How to Build a Scalable Web Application?

Any application can be made scalable if designed properly. Agree? In our new article, we identify the most common scalability bottlenecks in the app architecture and tell how to avoid them at the engineering stage. Enjoy!

How to Build a Scalable Web Application?

Do you always apply a scalability-first approach when building a web application?

It always happens like this: when just a couple of users (read: a QA engineer and a customer) are using the software simultaneously, it works just fine. However, after the release, everything may suddenly become worse as the app gains popularity and attracts users worldwide.

As the number of requests multiplies, it becomes clear that the server is simply not ready to serve a growing audience. When the load reaches the point where every new batch of requests is similar to a DDOS attack, the server eventually burns out and the app crashes.

To avoid this, web application scalability should be in the DNA of your project.

Scalability is not primarily a matter of how capable your server is. Even the most powerful server has limited RAM and CPU capacity. It’s rather a matter of the app architecture. Every web solution can be made scalable if designed properly.

In the article, we’re going to identify the web scalability definition, principles of a scalable web architecture, and the bottlenecks faced when developing it. We’ll also tell you how to avoid those bottlenecks and build highly scalable web applications.

Why should you build a scalable web application?

When developing a web application, you may wonder why there is so much buzz around web scalability. Why should you focus on it?

Imagine that your marketing campaign attracted lots of users and, at some point, the app has to simultaneously serve hundreds of thousands of them. That means millions of requests and operations processed at the same time and a high load on your server. If designed improperly, the system just won’t handle it.

And what happens next? Random errors, partial and slow content loading, endless waiting, Internet disconnection, service unavailability, ets.–nothing good will come of it. Most of your users will be lost, the product rating will become lower, and the market will be full of negative reviews. That’s why the issue of designing scalable web applications must be of the highest priority.

Introduction to the scalable app architecture

There are two main principles underlying the architecture of any scalable software platform: separation of concerns and horizontal scaling.

scalable web applications

Separation of concerns

The idea behind the separation of concerns is the following: there should be a separate server for each type of task. What does that mean?
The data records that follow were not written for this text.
/-- Float to a signed integer of s bits, by R38: bits and flags. -/
def toIntBits (mode : Rnd) (s : Nat) (v : FVal) : Nat × FFlags :=
  let hi : Int := 2 ^ (s - 1) - 1
  let lo : Int := - 2 ^ (s - 1)
  let enc (i : Int) : Nat := (i % 2 ^ s).toNat
  match v with
  | .nan _ => (enc hi, flIVO)
  | .inf n => (enc (if n then lo else hi), flIVO)
  | .fin n m e =>
    let (q, inx) := roundSig mode n m (-e)
    let i := signedMant n q
    if i > hi then (enc hi, flIVO)
    else if i < lo then (enc lo, flIVO)
    else (enc i, if inx then flINX else 0)

/-- The class code of R163. -/
def classCode (f : FFmt) (b : Nat) : Nat :=
  match decodeIeee f true b with
  | .nan s => if s then 5 else 4
  | .inf n => (if n then 8 else 0) + 3
  | .fin n m _ =>
    16 + (if n then 8 else 0) + (if m = 0 then 0 else if b / 2 ^ f.fb % 2 ^ f.eb = 0 then 1 else 2)

/-- The BF16 image of a stored TAP8 byte (R52). -/
def tolImage (c : Nat) : Nat := (packVal bf16 .rne (decodeTap 8 c)).1

/-- The TAP8 byte stored for a half-word written to a tolerant page (R52). -/
def tolStore (h : Nat) : Nat := (encodeTap 8 (decodeIeee bf16 true h)).1

end Sys2Proof.Machine
end

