/-- Trap entry: tags drained, taint emptied, sepc, scause and stval written, sstatus saved, supervisor mode, the pc at the
handler (R391). The pc of a hart that traps is its sepc (R395). The window of R79 closes: R79 does not list a trap among what ends it
(log 104). -/
def State.takeTrap (s : State) (cause : Nat) (int : Bool) (stval : Nat) (preg : Bool) : State :=
  let s := s.performTags s.cur fun _ => true
  let s := (if s.cur.val % 2 = 1 then s.withdrawLease (crewOf s.cur) else s).withdrawPage s.cur
  let s := match trapItem cause with
    | some i => if int then s else s.count (crewItem (crewOf s.cur) i) 1
    | none => s
  s.mapMe fun h =>
    { h.clearTaint with
      sepc := h.pc, scause := BitVec.ofNat 64 cause ||| (if int then 0x8000_0000_0000_0000 else 0),
      stval := BitVec.ofNat 64 stval,
      sstatus := trapStatus h.sstatus h.sup (cause = 9 && !int) preg,
      sup := true, pc := h.stvec &&& ~~~ 3#64, stalled := none, window := false, run := none,
      remote := h.remote.filter fun r => !r.own }

/-- A hart that waits: it issues again when the wait ends, and the window of R79 closes, but for the waits that R79 does not list: a
device's answer, which is bounded, and WFI (R79, R80, R435). -/
def State.takeStall (s : State) (why : StallWhy) : State :=
  s.mapMe fun h =>
    { h with stalled := some why, window := h.window && (why == .remote || why == .wfi), run := some (h.run.getD ⟨s.ir, h.vstart.toNat, none, none, 0⟩) }

/-- The outcome of a computation: it completed, or its trap is taken, or its hart waits. -/
def settle (m : M Unit) (s : State) : Out :=
  match m s with
  | .ok _ t => .next t
  | .error (.trap c i v p) t => .next (t.takeTrap c i v p)
  | .error (.stall w) t => .next (t.takeStall w)

/-- The return of ERET: step 4 of R391 reversed, the window of R79 open (R138, R391). -/
def Hart.eret (h : Hart) : Hart :=
  let sup := h.sstatus.getLsbD 2
  let ien := h.sstatus.getLsbD 1
  { h with sup := sup, pc := h.sepc,
           sstatus := (h.sstatus &&& ~~~ sIEN) ||| (if ien then sIEN else 0) ||| sPIEN,
           instret := h.instret + 1, window := true, run := none }

/-! ### Accesses of the executing hart -/

/-- How the executing hart translates (R336, R26). -/
def State.reqFor (s : State) (h : Nat) : Req :=
  let x := s.hartAt h
  ⟨bits x.sxlat.toNat 63 48, bits x.sxlat.toNat 43 40, bits x.sxlat.toNat 39 0, x.sup, coreOf h, h % 2 == 0⟩

/-- An error response logged for the executing hart: KIND 1, PATH A or E (R344, R346). -/
def State.logAccess (s : State) (code addr : Nat) : State :=
  let h := s.cur.val
  s.logViolation ⟨bits s.me.sxlat.toNat 63 48, 1, h % 2, code, crewOf h, false, s.me.pc.toNat, addr⟩

/-- A fault of an access: its cause and stval; `remoteStall` waits for a device's answer. -/
inductive AccFault where
  | cause (c : Nat) (addr : Nat)
  | wait
  deriving DecidableEq, Repr

/-- A port that is up or degraded. -/
def Port.live (p : Port) : Bool := p.st == .up || p.st == .degraded

/-- The port a request to a peer leaves by, from (t + address[15:8]) mod 32 upward (R436). -/
def State.portFor (s : State) (dev pa : Nat) : Option Nat :=
  let first := (dev + bits pa 15 8) % 32
  ((List.range 32).map fun i => (first + i) % 32).find? fun p => (s.ports[Fin.ofNat 32 p]).live

def State.mapPort (s : State) (p : Nat) (f : Port → Port) : State :=
  { s with ports := s.ports.set (Fin.ofNat 32 p) (f s.ports[Fin.ofNat 32 p]) }

/-- A flit sent by a port, for a request of the module's own where it carries one: it stays until it is acknowledged, and it carries along
what the port owes the reverse direction (R432, R435). -/
def State.pushFlit (s : State) (p tag dst : Nat) (rid : Option Nat) (body : FlitBody) : State :=
  (s.mapPort p fun x =>
    let f : SentFlit := ⟨x.txSeq, tag % 65536, dst, rid, body, x.ackDue, x.nackDue⟩
    { x with txSeq := (x.txSeq + 1) % 4096, unacked := x.unacked ++ [f], ackDue := none, nackDue := none, out := f :: x.out }).count (linkItem p 0) 1

/-- The rights a request needs: a read or an LDA reads, everything else writes (R339, R439). -/
def bodyWrites : FlitBody → Bool
  | .read _ _ => false
  | _ => true

/-- The AMO codes the host takes as PCIe AtomicOps: SWAP, ADD and CAS (R439). -/
def hostAmo (body : FlitBody) : Bool :=
  match body with
  | .amo _ _ op _ _ => op == 0 || op == 1 || op == 9
  | _ => true

/-- The address a request names at its target. -/
def bodyPa : FlitBody → Nat
  | .read pa _ => pa
  | .write pa _ => pa
  | .writeBits pa _ _ => pa
  | .amo pa _ _ _ _ => pa
  | .notice (.bind _ pa _ _) => pa
  | .notice (.arrive _ pa _ _) => pa
  | .notice (.attach _ pa) => pa
  | .notice (.detach _ pa _ _) => pa
  | .trainBody ((pa, _) :: _) => pa
  | _ => 0

/-- The bytes that a request reaches at its target, as (address, length). -/
def bodySpans : FlitBody → List (Nat × Nat)
  | .read pa n => [(pa, n)]
  | .write pa d => [(pa, d.length)]
  | .writeBits pa _ _ => [(pa, 2)]
  | .amo pa wide _ _ _ => [(pa, if wide then 8 else 4)]
  | .notice n => [(bodyPa (.notice n), 64)]
  | .trainBody l => l.map fun e => (e.1, e.2.length)
  | _ => []
def isAmo : FlitBody → Bool
  | .amo _ _ _ _ _ => true
  | _ => false
/-- Two lists of ranges reach one byte. -/
def spansMeet (a b : List (Nat × Nat)) : Bool := a.any fun x => b.any fun y => x.1 < y.1 + y.2 && y.1 < x.1 + x.2

/-- The IDE stream of a world, if it has one (R444). -/
def State.streamOf (s : State) (w : Nat) : Option Nat := (s.streams.find? fun x => x.world = w).map Stream.num
/-- A request to the host under a PASID, as it leaves: its world's DMA goes by the world's stream, and in RUN carries T (R445). -/
def State.hostMsg (s : State) (num pasid : Nat) (body : FlitBody) : HostMsg :=
  let w := s.ctxWorld pasid
  ⟨num, pasid, body, s.streamOf w, w ≠ 0 && (s.worldAt w).tdi = 2⟩

/-- A request to another device for hart `h` and copy `ticket`: refused at once, performed (a posted write to the host), or
sent and awaited (R436, R437, R439). A world whose TDI is in ERROR reaches no host memory (R445), nor does a context at its teardown (R443).
`none` answers a request now outstanding, with its number. -/
def State.sendRequest (s : State) (h ticket pasid dev : Nat) (body : FlitBody) : State × Except Nat (Option (Bool × List Byte)) :=
  let rid := s.nextReq
  let pa := bodyPa body
  let req (port : Nat) (xlat : Bool) : OutReq := ⟨rid, h, ticket, dev, pa, port, xlat, pasid, s.now, bodySpans body, if isAmo body then .amo else .access⟩
  let host (b : FlitBody) : State := { s with nextReq := rid + 1, hostOut := s.hostMsg rid pasid b :: s.hostOut }
  let await (s : State) (q : OutReq) : State := { s with requests := q :: s.requests }
  if dev = 255 then
    if !hostAmo body || 4 ≤ s.ctxState pasid || (s.ctxWorld pasid ≠ 0 && (s.worldAt (s.ctxWorld pasid)).tdi = 3) then (s, .ok (some (false, [])))
    else match s.atc.find? fun e => e.pasid = pasid && e.page = pa / 4096 with
      | none => (await (host (.read pa 0)) (req 0 true), .error rid)
      | some e =>
        if (if bodyWrites body then !e.write else !e.read) then (s, .ok (some (false, [])))
        else match body with
          | .write _ _ => (host body, .ok (some (true, [])))
          | _ => (await (host body) (req 0 false), .error rid)
  else
    match s.portFor dev pa with
    | none => (s, .ok (some (false, [])))
    | some p => (await { s.pushFlit p rid dev (some rid) body with nextReq := rid + 1 } (req p false), .error rid)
Sometimes apps are engineered in a way that one server does the whole job: handles user requests, stores user files, etc. In other words, it does the job that should normally be done by several separate servers. Consequently, when the server gets overloaded, the entire app is affected: pages won’t open, images won’t load, etc. To avoid this, ensure the separation of concerns.

For example, an API server handles priority client-server requests that require an instant reply. Let’s say, a user wants to change their profile image. After the image is uploaded, it usually undergoes a certain processing: for example, it can get resized, analysed for explicit content, or saved in the storage.

Apparently, processing is a complex task that takes time. However, the user doesn’t have to wait until it's over—they can continue using the app while their new profile image is getting processed. Therefore, technically, the task is a low priority because it doesn’t require a real-time reply from the server. That’s why it would be reasonable to allocate it not to the API server, but rather to the one meant specifically for this kind of job. For example, GPU servers are a good choice for when you need to analyze images for explicit content.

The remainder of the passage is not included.